To some, having more material wealth is what apparently makes them happy. A recently released book by Mary Trump, “To Much And Never Enough,” does a good job describing this condition. To others, real wealth is being spiritually in harmony with humanity, a Higher Power and the natural environment.

Spending time traveling and hanging out with regular folks leads to the realization that being at peace and happy has little to do with material wealth. You can meet many folks who would be considered poor, but don’t see themselves that way. It is more about having a strong spiritual foundation, family and community connections.

The rich Hindu prince Siddhartha gave up his wealth and meditated for years until he reached “Enlightenment” under the shade of a Bo tree, or Ficus religiosa. This is reminiscent of the teachings of Jesus quoted in the Gospels of Mark and Luke, going something like this: I tell you the truth. It is hard for a rich man to enter the kingdom of heaven. Again I tell you, it is easier for a camel to go through the eye of a needle than for a rich man to enter the Kingdom of God.

Wow, that is heavy!

In more modern times, some have promoted the concept that the richer one becomes is proof of God’s blessings. Unfortunately, it seems that the more we have, the more we desire more.

After being in several so-called third world countries last year, we were reminded that being poor is a classification based a country whose citizens have a low annual income or gross domestic product. We visited Myanmar, which is considered one of the poorest countries in Asia. The average income per capita is about $1,300 per year.

But as long as they have food, a home and health, they profess to be living happy and peaceful lives. This does not necessarily hold true in big cities such as Mandalay and Yangon, where modern influences have created a hectic consumer culture.

Perhaps the key to peace and happiness is that it should be coupled with faith, hope and the greatest power of all, aloha.

The question is, can aloha help us to have ethnicity without ethnocentricity? Can we appreciate that we are unique without putting down someone else?

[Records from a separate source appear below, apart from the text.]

/-- One performed acknowledgement goes to the sender of `f`, with this refusal or none (13 R312). -/
def Answered (s t : State) (f : Flit) (bad : Option FaultRec) : Prop := Emits s t (.performed f.src f.tag 1 bad)

/-- No earlier verdict on the page of `f` and its command stands (13 R311). -/
def NoVerdict (s : State) (f : Flit) : Prop :=
  ∀ v ∈ s.fab.verdicts, ¬(v.src = f.src ∧ v.tag = f.tag ∧ v.pkey = f.pkey ∧ v.type = f.type ∧ v.page = f.addr.toNat / 65536)

/-- The target's check of `f` has no earlier verdict to go by, and lets it into page `x`, which is no value page (13 R311). -/
def LetsIn (s : State) (f : Flit) (op : WinOp) (acc : Acc) (x : Xl) : Prop :=
  s.fab.keyOk f.pkey = true ∧ NoVerdict s f ∧
    (∃ w, s.window f.addr.toNat = some w ∧ w.lets op = true ∧ s.walkFor w.asid false acc f.addr.toNat = .ok x) ∧ x.isValue = false

/-- The bytes at `pa` become `bs`, the others stay. -/
def BytesAre (s t : State) (pa : Nat) (bs : List Byte) : Prop :=
  ∀ q, t.byte q = if pa ≤ q ∧ q < pa + bs.length then bs.getD (q - pa) 0 else s.byte q

/-- Ticket `n` of die `d` is gone, and its handle is told with this record or none (15 R347, R350). -/
def TicketEnds (t : State) (d n : Nat) (v : Ticket) (f : Option FaultRec) : Prop :=
  (t.orrery d).ticket n = none ∧ PhMsg.anon v.arr.obj 1 f v.core (some v.arr.h) ∈ t.transit

/-- Port `p` of outgoing lease `l` is the first of that number, and `q` says what it holds (13 R301). -/
def PortIs (s : State) (l p : Nat) (q : LPort) : Prop := ∃ v, s.leasePort l p = some (v, q)

/-- No port of lease `l` with number `p` is still live (13 R301, R304). -/
def PortOver (t : State) (l p : Nat) : Prop := ∀ v, t.fab.lease l = some v → ∀ q ∈ v.ports, q.port = p → q.st = .over

/-- The incoming leases of (src, lid, sport) end at the start of frame `fr`, or where they took effect later; others stand (13 R304). -/
def EndsIncoming (s t : State) (src : BitVec 13) (lid sport fr : Nat) : Prop :=
  t.fab.incoming = s.fab.incoming.map fun i =>
    if i.src = src ∧ i.lid = lid ∧ i.sport = sport then { i with fin := min i.fin (max fr i.eff) } else i

/-- A message waits for its slot. -/
def Queued (t : State) (m : FabMsg) : Prop := ∃ e ∈ t.fab.ctlq, e.msg = m

/-- One more message among several leaves state `s`, or waits. -/
def Goes (s t : State) (m : FabMsg) : Prop := (s.canLeave m = true → m ∈ t.fab.wire) ∧ (s.canLeave m = false → Queued t m)

/-- Only the fabric's state differs from `a`. -/
def OnlyFab (a t : State) : Prop := t = { a with fab := t.fab }

/-- The same, but for the count from which free values come. -/
def OnlyFabFree (a t : State) : Prop := t = { a with fab := t.fab, nfree := t.nfree }

/-- A record of type `type` about channel `c` of port `p` is the only one that joins the batch (14 R341). -/
def NotesOne (s t : State) (type p c : Nat) : Prop := ∃ e, t.fab.evq = s.fab.evq ++ [e] ∧ e.type = type ∧ e.port = p ∧ e.chan = c

/-- A record of type `type` about port `p` joins the batch (14 R341). -/
def Notes (t : State) (type p : Nat) : Prop := ∃ e ∈ t.fab.evq, e.type = type ∧ e.port = p

/-- The words of the tables' rows as kernels see them: HALT of CTXCTL stands for its five operations, which a register chooses. -/
def Named (i : Instr) : Prop :=
  match i with
  | .ctxctlFlush .. | .ctxctlRestart .. | .ctxctlResume .. | .ctxctlWake .. => False
  | _ => True

/-- It is the turn of core `k`, whose context 0 runs alone and waits for nothing, and whose context 1 holds no instance (05 R91). -/
def TurnOf (s : State) (k : Nat) : Prop :=
  s.agenda = [] ∧ s.sys.d3 = false ∧ s.devTurn = false ∧ s.turn = k ∧ k < 384 ∧
    (∀ j, j < 4 → (s.ctx (2 * (4 * (k / 4) + j))).gmode = 0) ∧ (s.ctx (2 * k)).running = true ∧ (s.ctx (2 * k)).yielded = false ∧
    (s.ctx (2 * k)).wait = none ∧ (s.ctx (2 * k)).phnext = none ∧ (s.ctx (2 * k)).mustReissue = false ∧
    (s.ctx (2 * k + 1)).occ = none ∧ (s.ctx (2 * k + 1)).yielded = false ∧ (s.core k).forced = false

It is so easy to fall into the “us and them” mode of thinking that it takes constant mental push-ups to see all humans as connected. We might even expand that connection to all living things.

One way to practice is by noting our attitudes about other inhabitants of our global ecosystem.

For example, let’s take a look at our beautiful Hawaii gardens. They are composed of plants from all around the world.

Some arrived long ago, transported by ocean currents, winds and birds. Hundreds of varieties were brought here by the first human inhabitants. These include kukui, coconut, ti, breadfruit, banana, sweet potato and many others. Later, each group brought the plants associated with their culture.

When it comes to our gardens we can see things differently. Our gardens give us the opportunity to do our mental push-ups and acknowledge the value of each of the diverse life-forms including the plants, insects, lizards, frogs and birds.

Most non-native plants introduced purposely have benefited man. With diversified agriculture essential for our economic survival, it is important we don’t hamstring ourselves so we are unable to grow a crop that is of benefit to our community and economy by maligning all non-native species.

The message for our future is that it is time for all members of our island community, including environmental groups, agricultural interests, the visitor industry, politicians and others to work together on plans that focus on good management of our resources.


Our New Year’s resolution can be to see the spark of good in all things and in all people, even though we don’t necessarily like some of them. It might be simply sharing a smile or planting a tree. Maybe going further and trying not to eat animals is another step to attempt.

Even though 2020 was the worst year in recent history, let’s make 2021 the best by living aloha.